Given, $$\triangle$$ ABC and $$\triangle$$ PQR, AB, BC and median AD of $$\triangle$$ ABC are proportional to sides PQ, QR and median PM of $$\triangle$$ PQR

i.e. AB/PQ = BC/QR = AD/PM

We have to prove: $$\triangle$$ ABC ~ $$\triangle$$ PQR

As we know here,
$${{AB} \over {PQ}} = {{{{1} \over {2}}BC} \over {{{1} \over {2}}QR}} = {{AD} \over {PM}}$$
(D is the midpoint of BC. M is the midpoint of QR)
$$\triangle$$ ABD ~ $$\triangle$$ PQM [SSS similarity criterion]

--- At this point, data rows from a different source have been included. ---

-- ==== Sys2Proof/Laws/Ends.lean ====
section
/-!
SUPPORT. The ends of commands (R28, R51, R52, R66): a completion changes the command engine, the sessions, causes and outputs, and
leaves every other part of the chip.
-/

namespace Sys2Proof.Machine

/-- What every member of a run of updates keeps, the run keeps. -/
theorem each_keeps {α β : Type} (g : Chip → β) (f : α → Chip → Chip) (h : ∀ x c, g (f x c) = g c) (l : List α) (c : Chip) :
    g (each l f c) = g c := by
  unfold each
  induction l generalizing c with
  | nil => rfl
  | cons x t ih => rw [List.foldl_cons, ih, h]

@[simp] theorem updateFull_regs (c : Chip) : (updateFull c).regs = c.regs := by unfold updateFull; simp
@[simp] theorem updateFull_paths (c : Chip) : (updateFull c).paths = c.paths := by unfold updateFull; simp
@[simp] theorem updateFull_held (c : Chip) : (updateFull c).held = c.held := by unfold updateFull; simp
@[simp] theorem updateFull_faultSeq (c : Chip) : (updateFull c).faultSeq = c.faultSeq := by unfold updateFull; simp
@[simp] theorem updateFull_clk (c : Chip) : (updateFull c).clk = c.clk := by unfold updateFull; simp
@[simp] theorem updateFull_tim (c : Chip) : (updateFull c).tim = c.tim := by unfold updateFull; simp
@[simp] theorem updateFull_knt (c : Chip) : (updateFull c).knt = c.knt := by unfold updateFull; simp
@[simp] theorem updateFull_net (c : Chip) : (updateFull c).net = c.net := by unfold updateFull; simp
@[simp] theorem updateFull_ycp (c : Chip) : (updateFull c).ycp = c.ycp := by unfold updateFull; simp
@[simp] theorem updateFull_hfr (c : Chip) : (updateFull c).hfr = c.hfr := by unfold updateFull; simp
@[simp] theorem updateFull_axes (c : Chip) : (updateFull c).axes = c.axes := by unfold updateFull; simp
@[simp] theorem updateFull_grps (c : Chip) : (updateFull c).grps = c.grps := by unfold updateFull; simp
@[simp] theorem updateFull_hits (c : Chip) : (updateFull c).hits = c.hits := by unfold updateFull; simp
@[simp] theorem updateFull_cam (c : Chip) : (updateFull c).cam = c.cam := by unfold updateFull; simp
@[simp] theorem updateFull_loops (c : Chip) : (updateFull c).loops = c.loops := by unfold updateFull; simp
@[simp] theorem updateFull_lpes (c : Chip) : (updateFull c).lpes = c.lpes := by unfold updateFull; simp
@[simp] theorem updateFull_sups (c : Chip) : (updateFull c).sups = c.sups := by unfold updateFull; simp
@[simp] theorem updateFull_buses (c : Chip) : (updateFull c).buses = c.buses := by unfold updateFull; simp
@[simp] theorem updateFull_mods (c : Chip) : (updateFull c).mods = c.mods := by unfold updateFull; simp
@[simp] theorem updateFull_fbks (c : Chip) : (updateFull c).fbks = c.fbks := by unfold updateFull; simp
@[simp] theorem updateFull_snls (c : Chip) : (updateFull c).snls = c.snls := by unfold updateFull; simp
@[simp] theorem updateFull_adcs (c : Chip) : (updateFull c).adcs = c.adcs := by unfold updateFull; simp
@[simp] theorem updateFull_sdfs (c : Chip) : (updateFull c).sdfs = c.sdfs := by unfold updateFull; simp
@[simp] theorem updateFull_sdfSeq (c : Chip) : (updateFull c).sdfSeq = c.sdfSeq := by unfold updateFull; simp
@[simp] theorem updateFull_cores (c : Chip) : (updateFull c).cores = c.cores := by unfold updateFull; simp
@[simp] theorem updateFull_dsp (c : Chip) : (updateFull c).dsp = c.dsp := by unfold updateFull; simp
@[simp] theorem updateFull_trc (c : Chip) : (updateFull c).trc = c.trc := by unfold updateFull; simp
@[simp] theorem updateFull_fld (c : Chip) : (updateFull c).fld = c.fld := by unfold updateFull; simp
@[simp] theorem updateFull_field (c : Chip) : (updateFull c).field = c.field := by unfold updateFull; simp
@[simp] theorem updateFull_bly (c : Chip) : (updateFull c).bly = c.bly := by unfold updateFull; simp
@[simp] theorem updateFull_memc (c : Chip) : (updateFull c).memc = c.memc := by unfold updateFull; simp
@[simp] theorem updateFull_scb (c : Chip) : (updateFull c).scb = c.scb := by unfold updateFull; simp
@[simp] theorem updateFull_keep (c : Chip) : (updateFull c).keep = c.keep := by unfold updateFull; simp
@[simp] theorem updateFull_pwr (c : Chip) : (updateFull c).pwr = c.pwr := by unfold updateFull; simp
@[simp] theorem updateFull_sec (c : Chip) : (updateFull c).sec = c.sec := by unfold updateFull; simp
@[simp] theorem updateFull_dbg (c : Chip) : (updateFull c).dbg = c.dbg := by unfold updateFull; simp
@[simp] theorem updateFull_spl (c : Chip) : (updateFull c).spl = c.spl := by unfold updateFull; simp
@[simp] theorem updateFull_free (c : Chip) : (updateFull c).free = c.free := by unfold updateFull; simp
@[simp] theorem updateFull_svcSafety (c : Chip) : (updateFull c).svcSafety = c.svcSafety := by unfold updateFull; simp
@[simp] theorem updateFull_svcPcie (c : Chip) : (updateFull c).svcPcie = c.svcPcie := by unfold updateFull; simp
@[simp] theorem updateFull_out (c : Chip) : (updateFull c).out = c.out := by unfold updateFull; simp

@[simp] theorem postCq_regs (x : Completion) (c : Chip) : (postCq x c).regs = c.regs := by unfold postCq; simp
@[simp] theorem postCq_paths (x : Completion) (c : Chip) : (postCq x c).paths = c.paths := by unfold postCq; simp
@[simp] theorem postCq_held (x : Completion) (c : Chip) : (postCq x c).held = c.held := by unfold postCq; simp
@[simp] theorem postCq_faultSeq (x : Completion) (c : Chip) : (postCq x c).faultSeq = c.faultSeq := by unfold postCq; simp
@[simp] theorem postCq_clk (x : Completion) (c : Chip) : (postCq x c).clk = c.clk := by unfold postCq; simp
@[simp] theorem postCq_tim (x : Completion) (c : Chip) : (postCq x c).tim = c.tim := by unfold postCq; simp
@[simp] theorem postCq_knt (x : Completion) (c : Chip) : (postCq x c).knt = c.knt := by unfold postCq; simp
@[simp] theorem postCq_net (x : Completion) (c : Chip) : (postCq x c).net = c.net := by unfold postCq; simp
@[simp] theorem postCq_ycp (x : Completion) (c : Chip) : (postCq x c).ycp = c.ycp := by unfold postCq; simp
@[simp] theorem postCq_hfr (x : Completion) (c : Chip) : (postCq x c).hfr = c.hfr := by unfold postCq; simp
@[simp] theorem postCq_axes (x : Completion) (c : Chip) : (postCq x c).axes = c.axes := by unfold postCq; simp
@[simp] theorem postCq_grps (x : Completion) (c : Chip) : (postCq x c).grps = c.grps := by unfold postCq; simp
@[simp] theorem postCq_hits (x : Completion) (c : Chip) : (postCq x c).hits = c.hits := by unfold postCq; simp
@[simp] theorem postCq_cam (x : Completion) (c : Chip) : (postCq x c).cam = c.cam := by unfold postCq; simp
@[simp] theorem postCq_loops (x : Completion) (c : Chip) : (postCq x c).loops = c.loops := by unfold postCq; simp
@[simp] theorem postCq_lpes (x : Completion) (c : Chip) : (postCq x c).lpes = c.lpes := by unfold postCq; simp
@[simp] theorem postCq_sups (x : Completion) (c : Chip) : (postCq x c).sups = c.sups := by unfold postCq; simp
@[simp] theorem postCq_buses (x : Completion) (c : Chip) : (postCq x c).buses = c.buses := by unfold postCq; simp
@[simp] theorem postCq_mods (x : Completion) (c : Chip) : (postCq x c).mods = c.mods := by unfold postCq; simp
@[simp] theorem postCq_fbks (x : Completion) (c : Chip) : (postCq x c).fbks = c.fbks := by unfold postCq; simp
@[simp] theorem postCq_snls (x : Completion) (c : Chip) : (postCq x c).snls = c.snls := by unfold postCq; simp
@[simp] theorem postCq_adcs (x : Completion) (c : Chip) : (postCq x c).adcs = c.adcs := by unfold postCq; simp
@[simp] theorem postCq_sdfs (x : Completion) (c : Chip) : (postCq x c).sdfs = c.sdfs := by unfold postCq; simp
@[simp] theorem postCq_sdfSeq (x : Completion) (c : Chip) : (postCq x c).sdfSeq = c.sdfSeq := by unfold postCq; simp
@[simp] theorem postCq_cores (x : Completion) (c : Chip) : (postCq x c).cores = c.cores := by unfold postCq; simp
@[simp] theorem postCq_dsp (x : Completion) (c : Chip) : (postCq x c).dsp = c.dsp := by unfold postCq; simp
@[simp] theorem postCq_trc (x : Completion) (c : Chip) : (postCq x c).trc = c.trc := by unfold postCq; simp
@[simp] theorem postCq_fld (x : Completion) (c : Chip) : (postCq x c).fld = c.fld := by unfold postCq; simp
@[simp] theorem postCq_field (x : Completion) (c : Chip) : (postCq x c).field = c.field := by unfold postCq; simp
@[simp] theorem postCq_bly (x : Completion) (c : Chip) : (postCq x c).bly = c.bly := by unfold postCq; simp
@[simp] theorem postCq_memc (x : Completion) (c : Chip) : (postCq x c).memc = c.memc := by unfold postCq; simp
@[simp] theorem postCq_scb (x : Completion) (c : Chip) : (postCq x c).scb = c.scb := by unfold postCq; simp
@[simp] theorem postCq_keep (x : Completion) (c : Chip) : (postCq x c).keep = c.keep := by unfold postCq; simp
@[simp] theorem postCq_pwr (x : Completion) (c : Chip) : (postCq x c).pwr = c.pwr := by unfold postCq; simp
@[simp] theorem postCq_sec (x : Completion) (c : Chip) : (postCq x c).sec = c.sec := by unfold postCq; simp
@[simp] theorem postCq_dbg (x : Completion) (c : Chip) : (postCq x c).dbg = c.dbg := by unfold postCq; simp
@[simp] theorem postCq_spl (x : Completion) (c : Chip) : (postCq x c).spl = c.spl := by unfold postCq; simp
@[simp] theorem postCq_free (x : Completion) (c : Chip) : (postCq x c).free = c.free := by unfold postCq; simp
@[simp] theorem postCq_svcSafety (x : Completion) (c : Chip) : (postCq x c).svcSafety = c.svcSafety := by unfold postCq; simp
@[simp] theorem postCq_svcPcie (x : Completion) (c : Chip) : (postCq x c).svcPcie = c.svcPcie := by unfold postCq; simp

$$\angle$$ ABD = $$\angle$$ PQM
[Corresponding angles of two similar triangles are equal]
$$\angle$$ ABC = $$\angle$$ PQR

In $$\triangle$$ ABC and $$\triangle$$ PQR
AB/PQ = BC/QR ………………………….(i)
$$\angle$$ ABC = $$\angle$$ PQR ……………………………(ii)

From equation (i) and (ii), we get,
$$\triangle$$ ABC ~ $$\triangle$$ PQR [SAS similarity criterion]